1. Who we are & scope
AES Services LLC, a Texas limited liability company, is the data controller for personal data processed via the Metalhost marketing site, dashboard, API, and related services (the "Service"). When you process personal data of your own customers through the Service, you are the controller and we are the processor — that relationship is governed by our Data Processing Agreement.
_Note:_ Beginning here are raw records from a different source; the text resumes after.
theorem cwcas (g : BitVec 3) (d : BitVec 7) (a : BitVec 7) (b : BitVec 7) : Statement (.cwcas g d a b) :=
  word_ok rfl (encR_23_6 ..) rfl <| (decode_0x3D _ (encR_23_6 ..)).trans <| by
    simp only [encR_0_2, encR_2_7, encR_2_14, encR_2_21, encR_9_7, encR_16_7, encR_23_6, encR_29_3] <;> rfl

theorem cwfence (g : BitVec 3) (d : BitVec 7) (a : BitVec 7) : Statement (.cwfence g d a) :=
  word_ok rfl (encR_23_6 ..) rfl <| (decode_0x3D _ (encR_23_6 ..)).trans <| by
    simp only [encR_0_2, encR_2_7, encR_2_14, encR_2_21, encR_9_7, encR_16_7, encR_23_6, encR_29_3] <;> rfl

theorem mma (g : BitVec 3) (cpl : Cpl) (x : MmaArgs) : Statement (.mma g cpl x) := by
  refine tcw_ok rfl ?_
  unfold decodeTcwFields
  simp only [encHeader_19_4]
  refine guard_ok ?_ ?_
  · simp (disch := decide) only [encPay_0_2, encPay_2_7, encPay_9_7, encPay_0_23, payT, payY, payZ,
      encHeader_flags, mmaFlags_8_8, mmaFlags_7_1, mmaFlags_6_1, mmaFlags_3_3, mmaFlags_0_3]
    rfl
  · simp (disch := decide) only [encPay_0_2, encPay_2_7, encPay_9_7, encPay_16_7, payT, payX, payY, payZ, encHeader_29_3,
      encHeader_flags, mmaFlags_8_8, mmaFlags_7_1, mmaFlags_6_1, mmaFlags_3_3, mmaFlags_0_3, bit_one]

theorem copy (g : BitVec 3) (cpl : Cpl) (x : CopyArgs) : Statement (.copy g cpl x) := by
  refine tcw_ok rfl ?_
  unfold decodeTcwFields
  simp only [encHeader_19_4]
  refine guard_ok ?_ ?_
  · simp (disch := decide) only [encPay_0_2, encPay_2_7, encPay_9_7, encPay_0_23, payT, payY, payZ,
      encHeader_flags, ex_all]
    rfl
  · simp (disch := decide) only [encPay_0_2, encPay_2_7, encPay_9_7, encPay_16_7, payT, payX, payY, payZ, encHeader_29_3,
      encHeader_flags, ex_all, bit_one]

theorem gath (g : BitVec 3) (cpl : Cpl) (x : GathArgs) : Statement (.gath g cpl x) := by
  refine tcw_ok rfl ?_
  unfold decodeTcwFields
  simp only [encHeader_19_4]
  refine guard_ok ?_ ?_
  · simp (disch := decide) only [encPay_0_2, encPay_2_7, encPay_9_7, encPay_0_23, payT, payY, payZ,
      encHeader_flags, oneFlag_1_15, oneFlag_0_1]
    rfl
  · simp (disch := decide) only [encPay_0_2, encPay_2_7, encPay_9_7, encPay_16_7, payT, payX, payY, payZ, encHeader_29_3,
      encHeader_flags, oneFlag_1_15, oneFlag_0_1, bit_one]

theorem coll (g : BitVec 3) (cpl : Cpl) (x : CollArgs) : Statement (.coll g cpl x) := by
  refine tcw_ok rfl ?_
  unfold decodeTcwFields
  simp only [encHeader_19_4]
  refine guard_ok ?_ ?_
  · simp (disch := decide) only [encPay_0_2, encPay_2_7, encPay_9_7, encPay_0_23, payT, payY, payZ,
      encHeader_flags, collFlags_6_10, collFlags_2_4, collFlags_0_2]
    rfl
  · simp (disch := decide) only [encPay_0_2, encPay_2_7, encPay_9_7, encPay_16_7, payT, payX, payY, payZ, encHeader_29_3,
      encHeader_flags, collFlags_6_10, collFlags_2_4, collFlags_0_2, bit_one]

theorem fill (g : BitVec 3) (cpl : Cpl) (x : FillArgs) : Statement (.fill g cpl x) := by
  refine tcw_ok rfl ?_
  unfold decodeTcwFields
  simp only [encHeader_19_4]
  refine guard_ok ?_ ?_
  · simp (disch := decide) only [encPay_0_2, encPay_2_7, encPay_9_7, encPay_0_23, payT, payY, payZ,
      encHeader_flags, ex_all]
    rfl
  · simp (disch := decide) only [encPay_0_2, encPay_2_7, encPay_9_7, encPay_16_7, payT, payX, payY, payZ, encHeader_29_3,
      encHeader_flags, ex_all, bit_one]

theorem enc8 (g : BitVec 3) (cpl : Cpl) (x : Enc8Args) : Statement (.enc8 g cpl x) := by
  refine tcw_ok rfl ?_
  unfold decodeTcwFields
  simp only [encHeader_19_4]
  refine guard_ok ?_ ?_
  · simp (disch := decide) only [encPay_0_2, encPay_2_7, encPay_9_7, encPay_0_23, payT, payY, payZ,
      encHeader_flags, oneFlag_1_15, oneFlag_0_1]
    rfl
  · simp (disch := decide) only [encPay_0_2, encPay_2_7, encPay_9_7, encPay_16_7, payT, payX, payY, payZ, encHeader_29_3,
      encHeader_flags, oneFlag_1_15, oneFlag_0_1, bit_one]

theorem rotationFill (core : Nat) : Statement (.rotationFill core) := event_ok rfl
theorem registerFillAdmit (core : Nat) : Statement (.registerFillAdmit core) := event_ok rfl
theorem registerFillComplete (core : Nat) (slot : Nat) : Statement (.registerFillComplete core slot) := event_ok rfl
theorem relaxedLoadDeliver (core : Nat) (slot : Nat) (id : Nat) : Statement (.relaxedLoadDeliver core slot id) := event_ok rfl
theorem relaxedStorePerform (core : Nat) (slot : Nat) (id : Nat) : Statement (.relaxedStorePerform core slot id) := event_ok rfl
theorem accessComplete (core : Nat) (slot : Nat) : Statement (.accessComplete core slot) := event_ok rfl
theorem sfuQueueAdmit (core : Nat) : Statement (.sfuQueueAdmit core) := event_ok rfl
theorem sfuRequestComplete (core : Nat) : Statement (.sfuRequestComplete core) := event_ok rfl
theorem ssuComplete (core : Nat) (slot : Nat) : Statement (.ssuComplete core slot) := event_ok rfl
theorem contextGrant (core : Nat) : Statement (.contextGrant core) := event_ok rfl
theorem threadFill (core : Nat) : Statement (.threadFill core) := event_ok rfl
theorem threadFillComplete (core : Nat) (slot : Nat) : Statement (.threadFillComplete core slot) := event_ok rfl
theorem wlimExpiry (core : Nat) (slot : Nat) : Statement (.wlimExpiry core slot) := event_ok rfl
theorem waitgeRecheck (core : Nat) (slot : Nat) : Statement (.waitgeRecheck core slot) := event_ok rfl
theorem feWaiterRelease (core : Nat) (word : Nat) : Statement (.feWaiterRelease core word) := event_ok rfl
theorem watchEntryGrant (core : Nat) (slot : Nat) : Statement (.watchEntryGrant core slot) := event_ok rfl
theorem watchRecorded (core : Nat) (slot : Nat) : Statement (.watchRecorded core slot) := event_ok rfl
theorem guestAccess (core : Nat) : Statement (.guestAccess core) := event_ok rfl
theorem postedStoreAccept (core : Nat) (slot : Nat) : Statement (.postedStoreAccept core slot) := event_ok rfl
theorem threadPacketArrive (id : Nat) : Statement (.threadPacketArrive id) := event_ok rfl
theorem visitorSlotGrant (core : Nat) : Statement (.visitorSlotGrant core) := event_ok rfl
theorem threadStateAct (core : Nat) (slot : Nat) : Statement (.threadStateAct core slot) := event_ok rfl
theorem invpgComplete (core : Nat) (slot : Nat) : Statement (.invpgComplete core slot) := event_ok rfl
theorem selftComplete (core : Nat) (slot : Nat) (failed : BitVec 8) (rows : BitVec 64) (ways : BitVec 4) (bank : BitVec 8) : Statement (.selftComplete core slot failed rows ways bank) := event_ok rfl
theorem barrierRecordGrant (core : Nat) : Statement (.barrierRecordGrant core) := event_ok rfl
theorem barrierJoin (id : Nat) : Statement (.barrierJoin id) := event_ok rfl
theorem barrierDrop (id : Nat) : Statement (.barrierDrop id) := event_ok rfl
theorem barrierArrive (id : Nat) : Statement (.barrierArrive id) := event_ok rfl
theorem engineAccept (id : Nat) : Statement (.engineAccept id) := event_ok rfl
theorem mmaStep (id : Nat) : Statement (.mmaStep id) := event_ok rfl
theorem gathScatterRow (id : Nat) : Statement (.gathScatterRow id) := event_ok rfl
theorem engineComplete (id : Nat) : Statement (.engineComplete id) := event_ok rfl
theorem collInstanceComplete (id : Nat) : Statement (.collInstanceComplete id) := event_ok rfl
theorem rd (line : Nat) (agent : Nat) : Statement (.rd line agent) := event_ok rfl
theorem rdx (line : Nat) (agent : Nat) : Statement (.rdx line agent) := event_ok rfl
theorem upg (line : Nat) (agent : Nat) : Statement (.upg line agent) := event_ok rfl
theorem wb (line : Nat) (agent : Nat) : Statement (.wb line agent) := event_ok rfl
theorem wbk (line : Nat) (agent : Nat) : Statement (.wbk line agent) := event_ok rfl
theorem put (line : Nat) (agent : Nat) : Statement (.put line agent) := event_ok rfl
theorem amo (line : Nat) (agent : Nat) : Statement (.amo line agent) := event_ok rfl
theorem own (line : Nat) (id : Nat) : Statement (.own line id) := event_ok rfl
theorem ew (line : Nat) (id : Nat) : Statement (.ew line id) := event_ok rfl
theorem rel (line : Nat) (id : Nat) : Statement (.rel line id) := event_ok rfl
theorem inv (line : Nat) (agent : Nat) : Statement (.inv line agent) := event_ok rfl
theorem rcl (line : Nat) (agent : Nat) : Statement (.rcl line agent) := event_ok rfl
theorem dwg (line : Nat) (agent : Nat) : Statement (.dwg line agent) := event_ok rfl
theorem recallAnswer (line : Nat) (agent : Nat) : Statement (.recallAnswer line agent) := event_ok rfl
theorem ack (line : Nat) (agent : Nat) : Statement (.ack line agent) := event_ok rfl
theorem nack (line : Nat) (agent : Nat) : Statement (.nack line agent) := event_ok rfl
theorem pin (line : Nat) (agent : Nat) : Statement (.pin line agent) := event_ok rfl
theorem pinDrop (line : Nat) (agent : Nat) : Statement (.pinDrop line agent) := event_ok rfl
theorem leaseRenewal (die : Nat) (agent : Nat) : Statement (.leaseRenewal die agent) := event_ok rfl
theorem leaseExpiry (die : Nat) (agent : Nat) : Statement (.leaseExpiry die agent) := event_ok rfl
theorem leaseSelfLimit (die : Nat) (agent : Nat) : Statement (.leaseSelfLimit die agent) := event_ok rfl
theorem leaseRejoin (die : Nat) (agent : Nat) : Statement (.leaseRejoin die agent) := event_ok rfl
theorem copyTermExpiry (agent : Nat) (line : Nat) : Statement (.copyTermExpiry agent line) := event_ok rfl
theorem walkComplete (id : Nat) : Statement (.walkComplete id) := event_ok rfl
theorem waystationInvalidate (ws : Nat) (id : Nat) : Statement (.waystationInvalidate ws id) := event_ok rfl
theorem cwJoin (port : Nat) : Statement (.cwJoin port) := event_ok rfl
theorem cwLeave (port : Nat) : Statement (.cwLeave port) := event_ok rfl
theorem cwQueueAdmit (port : Nat) : Statement (.cwQueueAdmit port) := event_ok rfl
theorem rotationOpen (port : Nat) (view : CwView) : Statement (.rotationOpen port view) := event_ok rfl
theorem burstSend (port : Nat) : Statement (.burstSend port) := event_ok rfl
theorem frameData (port : Nat) (frame : CwFrame) : Statement (.frameData port frame) := event_ok rfl
theorem frameReplay (port : Nat) (frame : CwReplay) : Statement (.frameReplay port frame) := event_ok rfl
theorem frameSnapshot (port : Nat) (frame : CwFrame) (part : Nat × List Byte) : Statement (.frameSnapshot port frame part) := event_ok rfl
theorem frameControl (port : Nat) (index : Nat) (cwid : BitVec 16) (slots : Nat) : Statement (.frameControl port index cwid slots) := event_ok rfl
theorem missingFrame (port : Nat) (rotation : Nat) (member : Nat) (fidx : Nat) : Statement (.missingFrame port rotation member fidx) := event_ok rfl
theorem holeTimeout (port : Nat) : Statement (.holeTimeout port) := event_ok rfl
theorem masterLoss (port : Nat) : Statement (.masterLoss port) := event_ok rfl
theorem recoveryTimeout (port : Nat) : Statement (.recoveryTimeout port) := event_ok rfl
theorem joinListenEnd (port : Nat) (heard : CwHeard) : Statement (.joinListenEnd port heard) := event_ok rfl
theorem founderWaitEnd (port : Nat) (heard : CwHeard) : Statement (.founderWaitEnd port heard) := event_ok rfl
theorem joinGrantTimeout (port : Nat) : Statement (.joinGrantTimeout port) := event_ok rfl
theorem launchPortHeader (part : Nat) (addr : Word) : Statement (.launchPortHeader part addr) := event_ok rfl
theorem launchPortGraph (part : Nat) (addr : Word) : Statement (.launchPortGraph part addr) := event_ok rfl
theorem launchAccept (id : Nat) : Statement (.launchAccept id) := event_ok rfl
theorem launchRecordGrant (part : Nat) : Statement (.launchRecordGrant part) := event_ok rfl
theorem dependenceReady (lid : Nat) : Statement (.dependenceReady lid) := event_ok rfl
theorem dependenceCancel (lid : Nat) : Statement (.dependenceCancel lid) := event_ok rfl
theorem placementDecision (part : Nat) : Statement (.placementDecision part) := event_ok rfl
theorem quantumExpiry (lid : Nat) : Statement (.quantumExpiry lid) := event_ok rfl
theorem groupSave (gid : Nat) : Statement (.groupSave gid) := event_ok rfl
theorem wqryServe (part : Nat) : Statement (.wqryServe part) := event_ok rfl
theorem wqryAnswerDeliver (id : Nat) : Statement (.wqryAnswerDeliver id) := event_ok rfl
theorem launchCompletion (lid : Nat) : Statement (.launchCompletion lid) := event_ok rfl
theorem create (part : Nat) : Statement (.create part) := event_ok rfl
theorem reset (part : Nat) : Statement (.reset part) := event_ok rfl
theorem teardown (part : Nat) : Statement (.teardown part) := event_ok rfl
theorem pmsWrite (core : Nat) (slot : Nat) : Statement (.pmsWrite core slot) := event_ok rfl
theorem histogramConfig (part : Nat) (unit : Nat) (value : Word) : Statement (.histogramConfig part unit value) := event_ok rfl
theorem histogramClear (part : Nat) (unit : Nat) : Statement (.histogramClear part unit) := event_ok rfl
theorem histogramSample (part : Nat) (unit : Nat) (sample : Word) : Statement (.histogramSample part unit sample) := event_ok rfl
theorem registerWrite (part : Nat) (word : Nat) (value : Word) : Statement (.registerWrite part word value) := event_ok rfl
theorem postedWriteArrive (id : Nat) : Statement (.postedWriteArrive id) := event_ok rfl
theorem remoteRead (id : Nat) : Statement (.remoteRead id) := event_ok rfl
theorem remoteReadResponse (id : Nat) (data : Option (List Byte)) : Statement (.remoteReadResponse id data) := event_ok rfl
theorem remoteAtomic (id : Nat) : Statement (.remoteAtomic id) := event_ok rfl
theorem remoteAtomicResponse (id : Nat) (old : Option (List Byte)) : Statement (.remoteAtomicResponse id old) := event_ok rfl
theorem hostBarAccess (fn : HostFn) (addr : BarAddr) (size : Nat) (write : Option Nat) : Statement (.hostBarAccess fn addr size write) := event_ok rfl
theorem hostAtomicop (fn : HostFn) (offset : Nat) (op : HostAtomic) : Statement (.hostAtomicop fn offset op) := event_ok rfl
theorem cxlMemAccess (addr : Nat) (size : Nat) (write : Option Nat) : Statement (.cxlMemAccess addr size write) := event_ok rfl
theorem hostSnoop (line : Nat) (write : Option (List Byte)) : Statement (.hostSnoop line write) := event_ok rfl
theorem linkDown (link : HostLink) : Statement (.linkDown link) := event_ok rfl
theorem flitCrcError (link : Nat) : Statement (.flitCrcError link) := event_ok rfl
theorem fatalError (unit : FatalUnit) (poisoned : List Nat) : Statement (.fatalError unit poisoned) := event_ok rfl
theorem checkpointCommit (core : Nat) : Statement (.checkpointCommit core) := event_ok rfl
theorem lockstepMismatch (core : Nat) : Statement (.lockstepMismatch core) := event_ok rfl
theorem boot (image0 : Bool) (image1 : Bool) : Statement (.boot image0 image1) := event_ok rfl
theorem thermalThrottle (die : Nat) : Statement (.thermalThrottle die) := event_ok rfl
theorem thermalShutdown (die : Nat) : Statement (.thermalShutdown die) := event_ok rfl
theorem mcBankRead (bank : Nat) (word : Nat) : Statement (.mcBankRead bank word) := event_ok rfl
theorem bankClear (bank : Nat) : Statement (.bankClear bank) := event_ok rfl
theorem telemetryRead (word : Nat) : Statement (.telemetryRead word) := event_ok rfl
theorem powerLimitSet (milliwatts : Nat) : Statement (.powerLimitSet milliwatts) := event_ok rfl
theorem pcbWordAccess (part : Nat) (word : Nat) (write : Option Word) : Statement (.pcbWordAccess part word write) := event_ok rfl
theorem attestation (nonce : List Byte) : Statement (.attestation nonce) := event_ok rfl
theorem fenceListRead  : Statement (.fenceListRead ) := event_ok rfl
theorem versionRaise  : Statement (.versionRaise ) := event_ok rfl
theorem mgmtUnknownCode (code : BitVec 8) : Statement (.mgmtUnknownCode code) := event_ok rfl
theorem layByScrubComplete (part : Nat) : Statement (.layByScrubComplete part) := event_ok rfl
theorem hostLinkUp (link : HostLink) : Statement (.hostLinkUp link) := event_ok rfl
theorem thermalRecovery (die : Nat) : Statement (.thermalRecovery die) := event_ok rfl
end Sys2Proof.Laws.Encoding
end

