/-- The thread of a BREG that is recorded has the registration. -/
theorem registered_waits (h : Waits s c slot t (.breg d p)) (hu : u = s.setCore c { s.core c with barWait := rest })
    (hv : v = u.setThread c slot { t with bars := t.bars ++ [p] }) :
    u.modThread c slot (fun t => { t with bars := t.bars ++ [p] }) = v ∧
      Waits v c slot { t with bars := t.bars ++ [p] } (.breg d p) := by
  have hthread : u.thread? c slot = some t := by
    rw [hu, thread?_setCore (by rfl)]
    exact h.thread
  subst hv
  exact ⟨State.modThread_eq hthread _, State.thread?_setThread_self .., h.wait, h.code, h.notStepped, h.here⟩

/-- R248: one more registration in a record that the core has; its thread receives the object's phase. -/
theorem registerBar_counts (h : Waits s c slot t (.breg d p)) (hu : u = s.setCore c { s.core c with barWait := rest })
    (hv : v = u.setThread c slot { t with bars := t.bars ++ [p] })
    (hr : (s.core c).bars.find? (fun r => r.place = p) = some r) :
    Resumed (registerBar u c slot p) c slot (({ t with bars := t.bars ++ [p] } : Thread).setG d (placeWordAt v p 1)) ∧
      ((registerBar u c slot p).core c).bars =
        (s.core c).bars.map (fun r => if r.place = p then { r with r := r.r + 1 } else r) ∧
      (registerBar u c slot p).barMsgs = s.barMsgs := by
  obtain ⟨hmod, hwaits⟩ := registered_waits h hu hv
  have hbars : (v.core c).bars = (s.core c).bars := by
    rw [hv, hu, State.core_setThread, if_pos rfl, State.core_setCore_self]
  have hmsgs : v.barMsgs = s.barMsgs := by rw [hv, hu]; rfl
  unfold registerBar
  simp only [hmod, hbars, hr]
  generalize hw : v.modCore c (fun k => { k with
    bars := k.bars.map (fun r => if r.place = p then { r with r := r.r + 1 } else r) }) = w
  have hthread : w.thread? c slot = some { t with bars := t.bars ++ [p] } := by
    rw [← hw, thread?_modCore (by rfl)]
    exact hwaits.thread
  have hdone : bregDone w ⟨c, slot⟩ (placeWordAt v p 1) =
      finishWait (writeG w c slot d (placeWordAt v p 1)) c slot := by
    unfold bregDone
    simp only [hthread, h.wait]
  rw [hdone]
  refine ⟨hwaits.finish w hthread d _, ?_, ?_⟩
  · have hbare := congrArg Core.bars ((bare_finishWait (writeG w c slot d (placeWordAt v p 1)) c slot c).trans
      (bare_writeG w c slot d (placeWordAt v p 1) c))
    refine hbare.trans ?_
    rw [← hw, ← hbars]
    exact congrArg Core.bars (State.core_modCore_self ..)
  · have hkept : w.barMsgs = s.barMsgs := by rw [← hw]; exact hmsgs
    rw [(CoreOnly.finishWait ..).field (·.barMsgs) (fun _ => rfl),
      (CoreOnly.writeG ..).field (·.barMsgs) (fun _ => rfl), hkept]

/-- R248: a new record with its first registration; its JOIN is on its way to the object. -/
theorem registerBar_joins (h : Waits s c slot t (.breg d p)) (hu : u = s.setCore c { s.core c with barWait := rest })
    (hr : (s.core c).bars.find? (fun r => r.place = p) = none) :
    (registerBar u c slot p).thread? c slot = some { t with bars := t.bars ++ [p] } ∧
      ((registerBar u c slot p).core c).bars = { place := p, r := 1, a := 0 } :: (s.core c).bars ∧
      .barrierJoin s.fresh ∈ (registerBar u c slot p).agenda ∧
      (registerBar u c slot p).barMsgs = s.barMsgs ++
        [{ id := s.fresh, kind := 0, place := p, status := 0#64, thread := some ⟨c, slot⟩ }] := by
  obtain ⟨v, hv⟩ : ∃ v, v = u.setThread c slot { t with bars := t.bars ++ [p] } := ⟨_, rfl⟩
  obtain ⟨hmod, hwaits⟩ := registered_waits h hu hv
  have hbars : (v.core c).bars = (s.core c).bars := by
    rw [hv, hu, State.core_setThread, if_pos rfl, State.core_setCore_self]
  have hmsgs : v.barMsgs = s.barMsgs := by rw [hv, hu]; rfl
  have hfresh : v.fresh = s.fresh := by rw [hv, hu]; rfl
  unfold registerBar
  simp only [hmod, hbars, hr]
  generalize hw : v.modCore c (fun k => { k with bars := { place := p, r := 1, a := 0 } :: k.bars }) = w
  have hwfresh : w.fresh = s.fresh := by rw [← hw, ← hfresh]; rfl
  have hwmsgs : w.barMsgs = s.barMsgs := by rw [← hw, ← hmsgs]; rfl
  refine ⟨?_, ?_, List.mem_append_right _ (List.mem_singleton.2 ?_), ?_⟩
  · rw [sendBar_thread, ← hw, thread?_modCore (by rfl)]
    exact hwaits.thread
  · rw [sendBar_core, ← hw, State.core_modCore_self, hbars]
  · exact congrArg Event.barrierJoin hwfresh.symm
  · rw [sendBar_barMsgs, hwmsgs, hwfresh]

/-- R248: an arrival that is not the last of the core's registrations stays in its record. -/
theorem arriveBar_stays (h : (s.core c).bars.find? (fun x => x.place = p) = some r) (ha : r.a + 1 < r.r) :
    arriveBar s c p = s.modCore c (fun k => { k with
      bars := k.bars.map (fun x => if x.place = p then { x with a := r.a + 1 } else x) }) := by
  unfold arriveBar
  simp only [h, Nat.ne_of_lt ha, if_false]

/-- R248: the last of the core's registered threads to arrive sends its ARRIVE. -/
theorem arriveBar_sends (h : (s.core c).bars.find? (fun x => x.place = p) = some r) (ha : r.a + 1 = r.r) :
    arriveBar s c p = sendBar (s.modCore c (fun k => { k with
      bars := k.bars.map (fun x => if x.place = p then { x with a := 0 } else x) })) 2 p 0#64 none := by
  unfold arriveBar
  simp only [h, ha, if_true]

/-- R248: the last registration of the core's record to be dropped sends its DROP. -/
theorem dropReg_sends (h : (s.core c).bars.find? (fun x => x.place = p) = some r) (hr : r.r = 1)
    (hw : (s.core c).barWait = []) :
    dropReg s c p = sendBar (s.modCore c (fun k => { k with
      bars := (s.core c).bars.filter (fun x => x.place != p) })) 1 p 0#64 none := by
  unfold dropReg
  simp only [h, hr, Nat.le_refl, if_true]
  rw [if_pos]
  rw [sendBar_core, State.core_modCore_self]
  exact List.isEmpty_iff.2 hw

end

/-! ## The messages of an object (R249) -/

section
variable {s u : State} {id : Nat} {m : BarMsg} {e : Event}

/-- R249: the act of a message that reaches its object alone. -/
theorem barBatch_single (hk : m.kind < 3) : barBatch u m.place [m] = barAct u m.kind m.place m.status := by
  unfold barBatch barAct
  obtain hk | hk | hk : m.kind = 0 ∨ m.kind = 1 ∨ m.kind = 2 := by omega
  · simp [hk, count, barActs]
  · simp [hk, count, barActs]
  · simp [hk, count]

/-- R249, R346: a message that reaches its object alone, in its turn, is taken. -/
theorem barTurn_takes (hm : s.barMsgs.find? (fun m => m.id = id) = some m)
    (hone : s.barMsgs.filter (together s m) = [m])
    (hu : u = postWaiting { s with barMsgs := s.barMsgs.filter (fun x => !together s m x), free := s.free + 1 })
    (hk : m.kind < 3) (ht : InTurn s e m.place true) :
    barTurn s e id = settleAct (barDone (barAct u m.kind m.place m.status) (placeWordAt u m.place 1) [m]) e := by
  unfold barTurn
  simp only [hm]
  rw [atPlace_inTurn ht, barMsg, hone, ← hu, barBatch_single hk]

theorem barDone_thread {r : TRef} {x : Word} (h : m.thread = some r) : barDone u x [m] = bregDone u r x := by
  simp only [barDone, h]

theorem barDone_nothing {x : Word} (h : m.thread = none) (hc : m.cmd = none) : barDone u x [m] = u := by
  simp only [barDone, h, cmdArrived, hc]

/-- R249: the two counts of an object after the messages of one cycle, of which none overflows a count. -/
theorem barWord_counts {x y j d n : Nat} {w : Word} (hw : w = BitVec.ofNat 64 (x + 2 ^ 32 * y)) (hj : x + j < 2 ^ 32)
    (hd : d ≤ x + j) (hn : y + n < 2 ^ 32) :
    (bitsOf w.toNat 0 32 + j + (2 ^ 32 - d % 2 ^ 32)) % 2 ^ 32 = x + j - d ∧
      (bitsOf w.toNat 32 32 + n) % 2 ^ 32 = y + n := by
  have hval : w.toNat = x + 2 ^ 32 * y := by
    rw [hw, BitVec.toNat_ofNat]
    exact Nat.mod_eq_of_lt (by omega)
  have hlow : bitsOf w.toNat 0 32 = x := by rw [hval]; unfold bitsOf; omega
  have hhigh : bitsOf w.toNat 32 32 = y := by rw [hval]; unfold bitsOf; omega
  rw [hlow, hhigh]
  omega

section
variable {p : Place} {j d n x y : Nat} (hw : placeWordAt u p 0 = BitVec.ofNat 64 (x + 2 ^ 32 * y))
  (hj : x + j < 2 ^ 32) (hd : d ≤ x + j) (hn : y + n < 2 ^ 32)
include hw hj hd hn

/-- R249: the phase goes on while fewer have arrived than are expected. -/
theorem barActs_goesOn (hlt : y + n < x + j - d) : barActs u p j d n 0#64 =
    writePlace u 0 p (wordBytes (BitVec.ofNat 64 (x + j - d + 2 ^ 32 * (y + n)))) false := by
  obtain ⟨hexpected, harrived⟩ := barWord_counts hw hj hd hn
  unfold barActs
  simp only [hexpected, harrived, Nat.not_le.2 hlt, decide_false, bne_self_eq_false, Bool.and_false,
    Bool.false_eq_true, if_false]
We do not own Customer Data. Personal data and any other content you or your users upload to, generate on, or process through the Service ("Customer Data") remains your property. We do not use Customer Data to train AI/ML models, sell or "share" Customer Data for cross-context behavioral advertising, or process it for our own commercial purposes beyond operating the Service for you. We act as a neutral hosting intermediary for Customer Data; you are solely responsible for its legality, accuracy, and the lawful basis on which it is processed. See our Terms of Service Sections 7 and 8 for the full statement.
2. What we collect
Account data: name, email address, password hash, organization and project names, billing contact, team membership, API key metadata, and — when you use SSO — OIDC subject, provider name (e.g. GitHub or Google), and linked identity tokens stored as opaque references.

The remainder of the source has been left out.